The ruling follows two other ruling’s by the court that have thrown out seperate cases where Red state lawnakers tried to draw House districts that would have cut minority voting power…
NY Times….
The Supreme Court on Tuesday rejected a legal theory that would have radically reshaped how federal elections are conducted by giving state legislatures largely unchecked power to set all sorts of rules for federal elections and to draw congressional maps warped by partisan gerrymandering.
The vote was 6 to 3, with Chief Justice John G. Roberts Jr. writing the majority opinion. The Constitution, he said, “does not exempt state legislatures from the ordinary constraints imposed by state law.”
Justices Clarence Thomas, Samuel A. Alito Jr. and Neil M. Gorsuch dissented.
The case concerned the “independent state legislature” theory. The doctrine is based on a reading of the Constitution’s Elections Clause, which says, “The times, places and manner of holding elections for senators and representatives, shall be prescribed in each state by the legislature thereof.”

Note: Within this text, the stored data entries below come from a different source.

-- ==== Sys2Proof/Machine/Retouch.lean ====
section
/-! DEFINITION. The retouch engines (10 R292-R322): descriptors, update programs, the general recurrence, the preconditioner, UPDATE and
ROOT_REFRESH. -/

namespace Sys2Proof.Machine

/-! ## Descriptors (R293-R295) -/

/-- A descriptor as its 64 words. -/
abbrev Desc := List Nat

/-- ROWS. -/
def dRows (d : Desc) : Nat := eW d 0x10
/-- COLS. -/
def dCols (d : Desc) : Nat := eW d 0x14
/-- A flag of +0x00. -/
def dFlag (d : Desc) (b : Nat) : Bool := eF d 0 b b == 1
/-- SLOTS. -/
def dSlots (d : Desc) : Nat := eF d 4 14 12
/-- WFMT. -/
def dW (d : Desc) : EFmt := (EFmt.ofCode (eF d 4 3 0)).getD .b32
/-- GFMT. -/
def dG (d : Desc) : EFmt := (EFmt.ofCode (eF d 4 7 4)).getD .b32
/-- SFMT. -/
def dS (d : Desc) : EFmt := (EFmt.ofCode (eF d 4 11 8)).getD .b32
/-- W_CVT. -/
def dWCvt (d : Desc) : Cvt := (Cvt.ofWord (eF d 8 15 0)).getD { fmt := .b32, sat := false, ceil := false, block := 32, rnd := 1 }
/-- S_CVT. -/
def dSCvt (d : Desc) : Cvt := (Cvt.ofWord (eF d 8 31 16)).getD { fmt := .b32, sat := false, ceil := false, block := 32, rnd := 1 }
/-- BLOCK of the working weights. -/
def dBlk (d : Desc) : Nat := if (dW d).scaled then (dWCvt d).block else 1
/-- Sub-blocks of a PRECOND block (R307). -/
def dNb (d : Desc) : Nat := dRows d / 64 * (dCols d / 64)
/-- A field of the line at +0xE0: TORN 0, ROOT_VALID 1, ROOT_SEL 2, DUE 3. -/
def dMark (d : Desc) (b : Nat) : Bool := eF d 0xE0 b b == 1

/-- Bits of each word that are fields (R293); words not listed are reserved whole. -/
def descMask (o : Nat) : Nat :=
  match o with
  | 0x00 => 0x1FFFFF
  | 0x04 => 0x7FFF
  | 0x0C => 0x0FFFFFFF
  | 0x70 => 0xFF
  | 0x88 => 0
  | 0x8C => 0
  | 0xE0 => 0xF
  | o => if o < 0x88 ∨ (0x90 ≤ o ∧ o < 0xA0) ∨ (0xC0 ≤ o ∧ o < 0xE0) then wAll else 0

/-- The arrays of a block that its fields say it has: base and bytes (R294, R305, R307). -/
def dArrays (d : Desc) : List (Nat × Nat) :=
  let n := dRows d * dCols d
  [(eQ d 0x20, dRows d * eW d 0x18), (eQ d 0x38, n * ((dG d).bits / 8))] ++
  (if (dW d).scaled then [(eQ d 0x28, dRows d * eW d 0x1C)] else []) ++
  (if dFlag d 19 then [(eQ d 0x30, 4 * n)] else []) ++
  ((List.range (dSlots d)).map fun i => (eQ d (0x40 + 8 * i), n * ((dS d).bits / 8))) ++
  (if dFlag d 18 then [(eQ d 0x60, 98304 * dNb d)] else []) ++
  (if dFlag d 17 then [(eQ d 0x68, 320 * eF d 0x70 7 0)] else [])

/-- Two arrays overlap. -/
def arraysMeet : List (Nat × Nat) → Bool
  | [] => false
  | a :: as => (as.any fun b => runsOverlap a b) || arraysMeet as

/-- The update program a descriptor names; none where it names none of the image. -/
def updProgram (p : Program) (d : Desc) : Option (List UpdI) :=
  match p.image.engine[eF d 0xC 15 0]? with
  | none => none
  | some w => if eKind w = 4 then (p.image.chain 4 (eF d 0xC 15 0)).map fun is => is.map UpdI.ofWords else none

/-- The program touches a slot at or above SLOTS. -/
def slotsOver (is : List UpdI) (slots : Nat) : Bool :=
  is.any fun i => (i.op == 3 && decide (slots ≤ i.a % 4)) || (i.op == 6 && decide (slots ≤ i.dst % 4))

/-- A coefficient segment: its first word in the table (R305). -/
def segAt (cs : SMap Byte) (i o n : Nat) : Nat := cU cs (320 * i + o) n

/-- The coefficient table is out of order (R305). -/
def segsBad (cs : SMap Byte) (n : Nat) : Bool :=
  (List.range n).any fun i =>
    decide (segAt cs i 8 8 ≤ segAt cs i 0 8) || decide (segAt cs i 0x10 4 = 3) || decide (3 < segAt cs i 0x10 4) ||
    (List.range 3).any (fun j => segAt cs i (0x14 + 4 * j) 4 != 0) || segAt cs i 0x138 8 != 0 ||
    (decide (0 < i) && decide (segAt cs i 0 8 < segAt cs (i - 1) 8 8))

/-- The descriptor's own fields break R295; the coefficient table and the update program apart. -/
def descBad (addr : Nat) (d : Desc) : Bool :=
  let blk := dBlk d
  let f := dW d
  let row := roundUp ((dCols d + blk - 1) / blk * blk * f.bits / 8) 64
  decide (addr % 256 ≠ 0) || ((List.range 64).any fun i => outside (d.getD i 0) (descMask (4 * i))) ||
  (EFmt.ofCode (eF d 4 3 0)).isNone || decide (2 < eF d 4 7 4) || decide (2 < eF d 4 11 8) || decide (4 < dSlots d) ||
  (match Cvt.ofWord (eF d 8 15 0) with | some c => c.fmt != f | none => true) ||
  (match Cvt.ofWord (eF d 8 31 16) with | some c => c.fmt != dS d | none => true) ||
  (dFlag d 19 && f == .b32) ||
  dRows d == 0 || decide (2 ^ 24 < dRows d) || dCols d == 0 || decide (2 ^ 20 < dCols d) || decide (2 ^ 32 < dRows d * dCols d) ||
  decide (eW d 0x18 < row) || (f.scaled && decide (eW d 0x1C < (dCols d + blk - 1) / blk * f.scaleBytes)) ||
  ((dArrays d).any fun a => a.1 % 512 != 0 || decide (dvaEnd < a.1 + a.2)) || arraysMeet (dArrays d) ||
  (dFlag d 18 && (dRows d % 64 != 0 || dCols d % 64 != 0 || (eF d 0xC 27 24 != 2 && eF d 0xC 27 24 != 4) || eF d 0xC 23 16 == 0 ||
    decide (32 < eF d 0xC 23 16) || eW d 0x74 == 0)) ||
  (dFlag d 17 && (eF d 0x70 7 0 == 0 || decide (64 < eF d 0x70 7 0)))

/-- Read a descriptor. -/
def State.readDesc (s : State) (addr : Nat) : E (State × Desc) := do
  let r ← s.rd (.dva addr) 256
  return (r.1, wordsOf 64 r.2)

/-- The coefficient table's cells; empty where the block is not privileged. -/
def State.readCoef (s : State) (d : Desc) : E (State × SMap Byte) :=
  if dFlag d 17 then s.rdCells true (.dva (eQ d 0x68)) (320 * eF d 0x70 7 0) else .ok (s, [])

/-- The descriptor is invalid (R295); `p`: the command's program, none for ROOT_REFRESH, which names none. -/
def State.descInvalid (s : State) (p : Option Program) (addr : Nat) (d : Desc) : E (State × Bool) :=
  if descBad addr d then .ok (s, true)
  else do
    let cs ← s.readCoef d
    if dFlag d 17 then return (cs.1, segsBad cs.2 (eF d 0x70 7 0))
    else
      match p.map fun p => updProgram p d with
      | none => return (cs.1, false)
      | some none => return (cs.1, true)
      | some (some is) => return (cs.1, slotsOver is (dSlots d))

/-- The segment that covers step `n` (R306). -/
def segFor (cs : SMap Byte) (segs n : Nat) : Option Nat :=
  (List.range segs).find? fun i => decide (segAt cs i 0 8 ≤ n) && decide (n < segAt cs i 8 8)

/-! ## Element programs (R297-R303) -/

/-- IEEE minimum with NaN, -0 below +0 (R299). -/
def minR (a b : Val) : Val :=
  if a.isNan || b.isNan then .nan
  else if a.lt b then a
  else if b.lt a then b
  else match a with
    | .fin true _ _ => a
    | _ => b

/-- IEEE maximum with NaN, -0 below +0. -/
def maxR (a b : Val) : Val :=
  if a.isNan || b.isNan then .nan
  else if a.lt b then b
  else if b.lt a then a
  else match a with
    | .fin true _ _ => b
    | _ => a

/-- powu of R300. -/
def powu (beta : Val) (n : Nat) : Val :=
  ((List.range 64).foldl (fun (x : Val × Val) i =>
    (if n / 2 ^ i % 2 = 1 then mul32 x.1 x.2 else x.1, mul32 x.2 x.2)) (Val.ofNat 1, beta)).1

/-- What the loads of one element see. -/
structure ElemIn where
  g : Val
  w : Val
  pg : Val
  slots : List Val
  scalars : List Val
  n : Nat
deriving DecidableEq, Repr

/-- Registers and stores of one element. -/
structure ElemOut where
  regs : List Val := List.replicate 8 Val.zero
  w : Option Val := none
  slots : SMap (Option Val) := []
deriving DecidableEq, Repr

/-- The operand a source code names (R298). -/
def ElemIn.src (x : ElemIn) (o : ElemOut) (v : Nat) : Val :=
  if v ≤ 7 then o.regs.getD v Val.zero
  else if 0x20 ≤ v then x.scalars.getD (v - 0x20) Val.zero
  else match v with
    | 0x11 => Val.ofNat 1
    | 0x12 => .fin false 1 (-1)
    | 0x13 => Val.ofNat 2
    | 0x14 => .fin true 1 0
    | _ => Val.zero

/-- The result of an instruction that writes a register (R299). -/
def ElemIn.result (x : ElemIn) (o : ElemOut) (i : UpdI) : Val :=
  let a := x.src o i.a
  let b := x.src o i.b
  let c := x.src o i.c
  match i.op with
  | 0x01 => x.g
  | 0x02 => x.w
  | 0x03 => x.slots.getD (i.a % 4) Val.zero
  | 0x04 => x.pg
  | 0x10 => add32 a b
  | 0x11 => sub32 a b
  | 0x12 => mul32 a b
  | 0x13 => div32 a b
  | 0x14 => fma32 a b c
  | 0x15 => sqrt32 a
  | 0x16 => rsqrt32 a
  | 0x17 => minR a b
  | 0x18 => maxR a b
  | 0x19 => a.abs
  | 0x1A => a.neg
  | 0x1B => if Val.zero.lt c then a else b
  | 0x1C => sub32 (Val.ofNat 1) (powu a x.n)
  | 0x1D => powu a x.n
  | _ => minR (maxR a b.abs.neg) b.abs

/-- Run the program for one element. -/
def ElemIn.run (x : ElemIn) : List UpdI → ElemOut → ElemOut
  | [], o => o
  | i :: is, o =>
    if i.op = 0 then o
    else if i.op = 5 then x.run is { o with w := some (x.src o i.a) }
    else if i.op = 6 then x.run is { o with slots := SMap.set (fun _ => none) (i.dst % 4) (some (x.src o i.a)) o.slots }
    else x.run is { o with regs := o.regs.set i.dst (x.result o i) }

/-! ## The general recurrence (R304-R306) -/

/-- cos(pi f) of a value in [0, 1], correctly rounded to binary32. -/
def cospi32 (f : Val) : Val :=
  match f with
  | .fin s m e =>
    let x := fpOf s m e
    let half : Int := 2 ^ (fpBits - 1)
    if x ≤ 0 then Val.ofNat 1
    else if x = half then Val.zero
    else
      let y := if x < half then x else 2 ^ fpBits - x
      let r := fpMul fpPi y
      let c := 2 ^ fpBits + trigSum (fpMul r r) 60 1 (2 ^ fpBits)
      let v := if y ≤ 0 then Val.ofNat 1 else r32 (fpVal c 0)
      if x < half then v else v.neg
  | _ => .nan

/-- The 35 coefficients at step `n` of segment `i` (R306). -/
def coefsAt (cs : SMap Byte) (i n : Nat) : List Val :=
  let lo := segAt cs i 0 8
  let hi := segAt cs i 8 8
  let f := div32 (r32 (Val.ofNat (n - lo))) (r32 (Val.ofNat (hi - lo)))
  (List.range 35).map fun k =>
    let c0 := dec32 (segAt cs i (0x20 + 4 * k) 4)
    let c1 := dec32 (segAt cs i (0xAC + 4 * k) 4)
    match segAt cs i 0x10 4 with
    | 0 => c0
    | 1 => add32 c0 (mul32 f (sub32 c1 c0))
    | _ =>
      let h := mul32 (.fin false 1 (-1)) (add32 (Val.ofNat 1) (cospi32 f))
      add32 c1 (mul32 h (sub32 c0 c1))

/-- The recurrence for one element: each sum exact, rounded once. -/
def ElemIn.recur (x : ElemIn) (k : List Val) : ElemOut :=
  let z (j : Nat) : Val := if j = 0 then x.w else x.slots.getD (j - 1) Val.zero
  let out (i : Nat) : Val :=
    let s := (List.range 5).foldl (fun v j => v.add ((k.getD (5 * i + j) Val.zero).mul (z j))) Val.zero
    r32 ((s.add ((k.getD (25 + i) Val.zero).mul x.pg)).add (k.getD (30 + i) Val.zero))
  { w := some (out 0)
    slots := (List.range x.slots.length).foldl (fun m i => SMap.set (fun _ => none) i (some (out (i + 1))) m) [] }

/-! ## Matrices (R307-R309) -/

/-- A 64 by 64 matrix, row-major. -/
abbrev Mat := List Val

/-- Entry of a matrix. -/
def matAt (m : Mat) (i j : Nat) : Val := m.getD (64 * i + j) Val.zero
/-- A matrix from its entries. -/
def matOf (f : Nat → Nat → Val) : Mat := (List.range 4096).map fun k => f (k / 64) (k % 64)
/-- A sum over 64 products, accumulated from +0.0 in increasing order. -/
def macSum (f g : Nat → Val) : Val := (List.range 64).foldl (fun a k => add32 a (mul32 (f k) (g k))) Val.zero
/-- A matrix product. -/
def matMul (a b : Mat) : Mat := matOf fun i j => macSum (fun k => matAt a i k) (fun k => matAt b k j)

/-- Read a matrix. -/
def State.readMat (s : State) (a : Nat) : E (State × Mat) := do
  let r ← s.rd (.dva a) 16384
  return (r.1, (wordsOf 4096 r.2).map dec32)

/-- Write a matrix. -/
def State.writeMat (s : State) (a : Nat) (m : Mat) : E State := s.wr (.dva a) (m.flatMap fun v => leBytes 4 (enc32 v))

/-- Matrix `k` (0 L, 1 Rf, 2 and 3 buffer 0, 4 and 5 buffer 1) of sub-block `b`. -/
def factorAt (d : Desc) (b k : Nat) : Nat := eQ d 0x60 + 98304 * b + 16384 * k

/-- One Newton iteration (R309). -/
def newton (p : Nat) (x m : Mat) : Mat × Mat :=
  let pv := Val.ofNat p
  let t := matOf fun i j => div32 (sub32 (if i = j then Val.ofNat (p + 1) else Val.zero) (matAt m i j)) pv
  let t2 := matMul t t
  (matMul x t, if p = 2 then matMul t2 m else matMul (matMul t2 t2) m)

/-- X and M at the start of an inverse root (R309): `a` the factor, `eps` ROOT_EPS. -/
def newtonStart (p : Nat) (eps : Val) (f : Mat) : Mat × Mat :=
  let a := matOf fun i j => if i = j then add32 (matAt f i j) eps else matAt f i j
  let fro := sqrt32 (a.foldl (fun s v => add32 s (mul32 v v)) Val.zero)
  let z := div32 (Val.ofNat (p + 1)) (mul32 (Val.ofNat 2) fro)
  let r := if p = 2 then sqrt32 z else sqrt32 (sqrt32 z)
  (matOf fun i j => if i = j then r else Val.zero, matOf fun i j => mul32 z (matAt a i j))

/-- A root is accepted (R309). -/
def rootOk (x m : Mat) : Bool :=
  (x.all fun v => !v.nonFinite) && (m.all fun v => !v.nonFinite) &&
  (List.range 4096).all fun k =>
    let want := if k / 64 = k % 64 then Val.ofNat 1 else Val.zero
    ((matAt m (k / 64) (k % 64)).sub want).abs.le (.fin false 1 (-10))

/-! ## The work of a command -/

/-- Change a retouch command's work. -/
def State.updRtc (s : State) (tok : Nat) (f : RtcWork → RtcWork) : State := s.updCmd tok fun c => { c with rtc := c.rtc.map f }

/-- Change one block of it. -/
def State.updBlock (s : State) (tok idx : Nat) (f : BlockRun → BlockRun) : State :=
  s.updRtc tok fun w => { w with blocks := w.blocks.map fun b => if b.idx = idx then f b else b }

/-- A running retouch command with its work. -/
def State.rtcWork (s : State) (tok op : Nat) : Option (Cmd × RtcWork) :=
  ((s.running tok).filter fun c => c.phase == .running && c.op == op).bind fun c => c.rtc.map fun w => (c, w)

/-- The instance of the command's first held unit; none where it holds none. -/
def State.rtcInst (s : State) (tok : Nat) : Option Nat :=
  (s.sch.units.find? fun u => u.tok == tok && u.kind == 5 && u.held).map (·.inst)

/-- A counter of a retouch engine. -/
def rtcReg (inst o : Nat) : Nat := 0x158000 + 0x1000 * inst + o

/-- Another command claims the descriptor (R313). -/
def State.claimedElse (s : State) (tok addr : Nat) : Bool := s.claims.any fun e => e.1 == addr && e.2 != tok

Proponents of the strongest form of the theory say this means that no other organs of state government — not courts, not governors, not election administrators, not independent commissions — can alter a legislature’s actions on federal elections….
Washington Post…
Under the theory advanced by North Carolina’s Republican legislative leaders, but rejected by the court, state lawmakers throughout the country would have had exclusive authority to structure federal elections, subject only to intervention by Congress….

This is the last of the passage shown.